Your assignment:
Could you copy, exactly as written, every line from the first line of the records through the one containing "Later s0 s.wipe"?

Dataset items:
________________________

-- ==== Sys2Proof/Laws/BootLater.lean ====
section
/-! SUPPORT. Operations of Machine/Boot.lean lead to a later state (Safety.Later). -/

namespace Sys2Proof.Machine

theorem State.wipe_later {s0 s : State} (hs : Later s0 s) : Later s0 s.wipe :=
  hs.trans ⟨rfl, State.wf_filter _, List.prefix_refl _, Nat.le_refl _, Nat.le_refl _,
    ⟨Nat.min_le_right _ _, Nat.min_le_right _ _, Nat.min_le_right _ _, rfl, id, Nat.min_le_right _ _, Nat.le_refl _⟩,
    ⟨List.prefix_refl _, List.prefix_refl _⟩⟩

theorem State.verifyLighthouse_later {s0 : State} {s : State} {env : BootEnv} {powerOn : Bool} (hs : Later s0 s) :
    Later s0 (State.verifyLighthouse s env powerOn).2 := by
  unfold State.verifyLighthouse
  try dsimp only
  repeat' first
    | with_reducible assumption
    | with_reducible refine State.setTrust_later ?_ ⟨Nat.min_le_right _ _, Nat.min_le_right _ _, Nat.min_le_right _ _, rfl, id, TrustLater.boot _, Nat.le_refl _⟩
    | with_reducible refine State.setTrust_later ?_ ⟨TrustLater.fuses _ _, Nat.min_le_right _ _, Nat.min_le_right _ _, rfl, id, Nat.min_le_right _ _, Nat.le_refl _⟩
    | with_reducible refine State.setTrust_later ?_ ⟨Nat.min_le_right _ _, TrustLater.fuses _ _, Nat.min_le_right _ _, rfl, id, Nat.min_le_right _ _, Nat.le_refl _⟩
    | with_reducible refine State.setTrust_later ?_ ⟨Nat.min_le_right _ _, Nat.min_le_right _ _, TrustLater.fuses _ _, rfl, id, Nat.min_le_right _ _, Nat.le_refl _⟩
    | with_reducible refine State.setTrust_later ?_ ⟨Nat.min_le_right _ _, Nat.min_le_right _ _, Nat.min_le_right _ _, rfl, fun _ => rfl, Nat.min_le_right _ _, Nat.le_refl _⟩
    | with_reducible refine State.setTrust_later ?_ ⟨Nat.min_le_right _ _, Nat.min_le_right _ _, Nat.min_le_right _ _, rfl, id, Nat.min_le_right _ _, Nat.le_refl _⟩
    | with_reducible refine State.setTrust_later ?_ ⟨Nat.min_le_right _ _, Nat.min_le_right _ _, Nat.min_le_right _ _, rfl, id, Nat.min_le_right _ _, Nat.le_succ _⟩
    | split
    | dsimp only
    | dsimp only at *

theorem State.verifyDies_later {s0 : State} {s : State} {env : BootEnv} (hs : Later s0 s) :
    Later s0 (State.verifyDies s env) := by
  unfold State.verifyDies
  try dsimp only
  repeat' first
    | with_reducible assumption
    | with_reducible refine State.setTrust_later ?_ ⟨Nat.min_le_right _ _, Nat.min_le_right _ _, Nat.min_le_right _ _, rfl, id, TrustLater.boot _, Nat.le_refl _⟩
    | with_reducible refine State.setTrust_later ?_ ⟨TrustLater.fuses _ _, Nat.min_le_right _ _, Nat.min_le_right _ _, rfl, id, Nat.min_le_right _ _, Nat.le_refl _⟩
    | with_reducible refine State.setTrust_later ?_ ⟨Nat.min_le_right _ _, TrustLater.fuses _ _, Nat.min_le_right _ _, rfl, id, Nat.min_le_right _ _, Nat.le_refl _⟩
    | with_reducible refine State.setTrust_later ?_ ⟨Nat.min_le_right _ _, Nat.min_le_right _ _, TrustLater.fuses _ _, rfl, id, Nat.min_le_right _ _, Nat.le_refl _⟩
    | with_reducible refine State.setTrust_later ?_ ⟨Nat.min_le_right _ _, Nat.min_le_right _ _, Nat.min_le_right _ _, rfl, fun _ => rfl, Nat.min_le_right _ _, Nat.le_refl _⟩
    | with_reducible refine State.setTrust_later ?_ ⟨Nat.min_le_right _ _, Nat.min_le_right _ _, Nat.min_le_right _ _, rfl, id, Nat.min_le_right _ _, Nat.le_refl _⟩
    | with_reducible refine State.setTrust_later ?_ ⟨Nat.min_le_right _ _, Nat.min_le_right _ _, Nat.min_le_right _ _, rfl, id, Nat.min_le_right _ _, Nat.le_succ _⟩
    | with_reducible apply State.lhManage_later
    | with_reducible refine State.forAll_later ?_ fun _ _ _ => ?_
    | with_reducible apply State.setSession_later
    | with_reducible refine Later.foldl ?_ fun _ _ _ => ?_
    | with_reducible refine Later.foldl_with (fun p : _ × State => p.2) ?_ fun _ _ _ => ?_
    | with_reducible refine Later.foldl_with (fun p : State × _ => p.1) ?_ fun _ _ _ => ?_
    | split
    | dsimp only
    | dsimp only at *

theorem State.selfTestFail_later {s0 : State} {s : State} {kind : Nat} {unit : Nat} (hs : Later s0 s) :
    Later s0 (State.selfTestFail s kind unit) := by
  unfold State.selfTestFail
  try dsimp only
  repeat' first
    | with_reducible assumption
    | with_reducible apply State.logErr_later
    | with_reducible apply State.fail_later
    | split
    | dsimp only
    | dsimp only at *

theorem State.mapRows_later {s0 : State} {s : State} {rows : List (Nat × Nat × Nat)} (hs : Later s0 s) :
    Later s0 (State.mapRows s rows) := by
  unfold State.mapRows
  try dsimp only
  repeat' first
    | with_reducible assumption
    | with_reducible apply State.mapRow_later
    | with_reducible refine Later.foldl ?_ fun _ _ _ => ?_
    | with_reducible refine Later.foldl_with (fun p : _ × State => p.2) ?_ fun _ _ _ => ?_
    | with_reducible refine Later.foldl_with (fun p : State × _ => p.1) ?_ fun _ _ _ => ?_
    | split
    | dsimp only
    | dsimp only at *

theorem State.testRows_later {s0 : State} {s : State} {env : BootEnv} (hs : Later s0 s) :
    Later s0 (State.testRows s env).2 := by
  unfold State.testRows
  try dsimp only
  repeat' first
    | with_reducible assumption
    | with_reducible apply State.mapRows_later
    | with_reducible refine State.forAll_later ?_ fun _ _ _ => ?_
    | with_reducible apply State.applyRepairs_later
    | split
    | dsimp only
    | dsimp only at *

theorem State.testCores_later {s0 : State} {s : State} {env : BootEnv} (hs : Later s0 s) :
    Later s0 (State.testCores s env) := by
  unfold State.testCores
  try dsimp only
  repeat' first
    | with_reducible assumption
    | with_reducible apply State.setPkg_later
    | with_reducible refine State.forAll_later ?_ fun _ _ _ => ?_
    | with_reducible apply State.selfTestFail_later
    | split
    | dsimp only
    | dsimp only at *

theorem State.testTowers_later {s0 : State} {s : State} {env : BootEnv} (hs : Later s0 s) :
    Later s0 (State.testTowers s env) := by
  unfold State.testTowers
  try dsimp only
  repeat' first
    | with_reducible assumption
    | with_reducible apply State.setPkg_later
    | with_reducible refine State.forAll_later ?_ fun _ _ _ => ?_
    | with_reducible apply State.setRf_later
    | with_reducible apply State.logErr_later
    | with_reducible apply State.fail_later
    | split
    | dsimp only
    | dsimp only at *

theorem State.testHops_later {s0 : State} {s : State} {env : BootEnv} (hs : Later s0 s) :
    Later s0 (State.testHops s env) := by
  unfold State.testHops
  try dsimp only
  repeat' first
    | with_reducible assumption
    | with_reducible apply State.setPkg_later
    | with_reducible refine State.forAll_later ?_ fun _ _ _ => ?_
    | with_reducible apply State.selfTestFail_later
    | split
    | dsimp only
    | dsimp only at *

theorem State.testCauseway_later {s0 : State} {s : State} {env : BootEnv} (hs : Later s0 s) :
    Later s0 (State.testCauseway s env) := by
  unfold State.testCauseway
  try dsimp only
  repeat' first
    | with_reducible assumption
    | with_reducible apply State.setPkg_later
    | with_reducible apply State.setRf_later
    | with_reducible apply State.selfTestFail_later
    | with_reducible apply State.layoutSplit_later
    | with_reducible apply State.laneFails_later
    | with_reducible apply State.laneSwapped_later
    | with_reducible refine Later.foldl ?_ fun _ _ _ => ?_
    | with_reducible refine Later.foldl_with (fun p : _ × State => p.2) ?_ fun _ _ _ => ?_
    | with_reducible refine Later.foldl_with (fun p : State × _ => p.1) ?_ fun _ _ _ => ?_
    | split
    | dsimp only
    | dsimp only at *

theorem State.beginPorts_later {s0 : State} {s : State} (hs : Later s0 s) :
    Later s0 (State.beginPorts s) := by
  unfold State.beginPorts
  try dsimp only
  repeat' first
    | with_reducible assumption
    | with_reducible refine State.forAll_later ?_ fun _ _ _ => ?_
    | with_reducible apply State.setCxl_later
    | with_reducible apply State.setRf_later
    | split
    | dsimp only
    | dsimp only at *

theorem State.startUp_later {s0 : State} {s : State} {env : BootEnv} {cause : Nat} {powerOn : Bool} (hs : Later s0 s) :
    Later s0 (State.startUp s env cause powerOn) := by
  unfold State.startUp
  try dsimp only
  repeat' first
    | with_reducible assumption
    | with_reducible refine State.setTrust_later ?_ ⟨Nat.min_le_right _ _, Nat.min_le_right _ _, Nat.min_le_right _ _, rfl, id, TrustLater.boot _, Nat.le_refl _⟩
    | with_reducible refine State.setTrust_later ?_ ⟨TrustLater.fuses _ _, Nat.min_le_right _ _, Nat.min_le_right _ _, rfl, id, Nat.min_le_right _ _, Nat.le_refl _⟩
    | with_reducible refine State.setTrust_later ?_ ⟨Nat.min_le_right _ _, TrustLater.fuses _ _, Nat.min_le_right _ _, rfl, id, Nat.min_le_right _ _, Nat.le_refl _⟩
    | with_reducible refine State.setTrust_later ?_ ⟨Nat.min_le_right _ _, Nat.min_le_right _ _, TrustLater.fuses _ _, rfl, id, Nat.min_le_right _ _, Nat.le_refl _⟩
    | with_reducible refine State.setTrust_later ?_ ⟨Nat.min_le_right _ _, Nat.min_le_right _ _, Nat.min_le_right _ _, rfl, fun _ => rfl, Nat.min_le_right _ _, Nat.le_refl _⟩
    | with_reducible refine State.setTrust_later ?_ ⟨Nat.min_le_right _ _, Nat.min_le_right _ _, Nat.min_le_right _ _, rfl, id, Nat.min_le_right _ _, Nat.le_refl _⟩
    | with_reducible refine State.setTrust_later ?_ ⟨Nat.min_le_right _ _, Nat.min_le_right _ _, Nat.min_le_right _ _, rfl, id, Nat.min_le_right _ _, Nat.le_succ _⟩
    | with_reducible apply State.verifyLighthouse_later
    | with_reducible apply State.setReg_later
    | with_reducible apply State.setPkg_later
    | with_reducible apply State.lhManage_later
    | with_reducible apply State.verifyDies_later
    | with_reducible refine State.forAll_later ?_ fun _ _ _ => ?_
    | with_reducible apply State.applyRepairs_later
    | with_reducible apply State.testRows_later
    | with_reducible apply State.testCores_later
    | with_reducible apply State.testTowers_later
    | with_reducible apply State.testHops_later
    | with_reducible apply State.testCauseway_later
    | with_reducible apply State.beginPorts_later
    | with_reducible refine Later.of_snd (by assumption) ?_
    | with_reducible refine Later.of_fst (by assumption) ?_
    | with_reducible refine Later.foldl ?_ fun _ _ _ => ?_
    | with_reducible refine Later.foldl_with (fun p : _ × State => p.2) ?_ fun _ _ _ => ?_
    | with_reducible refine Later.foldl_with (fun p : State × _ => p.1) ?_ fun _ _ _ => ?_
    | split
    | dsimp only
    | dsimp only at *

theorem State.packageReset_later {s0 : State} {s : State} {env : BootEnv} {cause : Nat} (hs : Later s0 s) :
    Later s0 (State.packageReset s env cause) := by
  unfold State.packageReset
  try dsimp only
  repeat' first
    | with_reducible assumption
    | with_reducible apply State.wipe_later
    | with_reducible apply State.startUp_later
    | split
    | dsimp only
    | dsimp only at *

theorem State.writeResetctl_later {s0 : State} {s : State} {env : BootEnv} {key : Nat} (hs : Later s0 s) :
    Later s0 (State.writeResetctl s env key) := by
  unfold State.writeResetctl
  try dsimp only
  repeat' first
    | with_reducible assumption
    | with_reducible apply State.logErr_later
    | with_reducible apply State.packageReset_later
    | split
    | dsimp only
    | dsimp only at *

theorem State.powerDown_later {s0 : State} {s : State} (hs : Later s0 s) :
    Later s0 (State.powerDown s) := by
  unfold State.powerDown
  try dsimp only
  repeat' first
    | with_reducible assumption
    | with_reducible apply State.wipe_later
    | with_reducible apply State.setPkg_later
    | split
    | dsimp only
    | dsimp only at *

end Sys2Proof.Machine
end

________________________

Task response:
-- ==== Sys2Proof/Laws/BootLater.lean ====
section
/-! SUPPORT. Operations of Machine/Boot.lean lead to a later state (Safety.Later). -/

namespace Sys2Proof.Machine

theorem State.wipe_later {s0 s : State} (hs : Later s0 s) : Later s0 s.wipe :=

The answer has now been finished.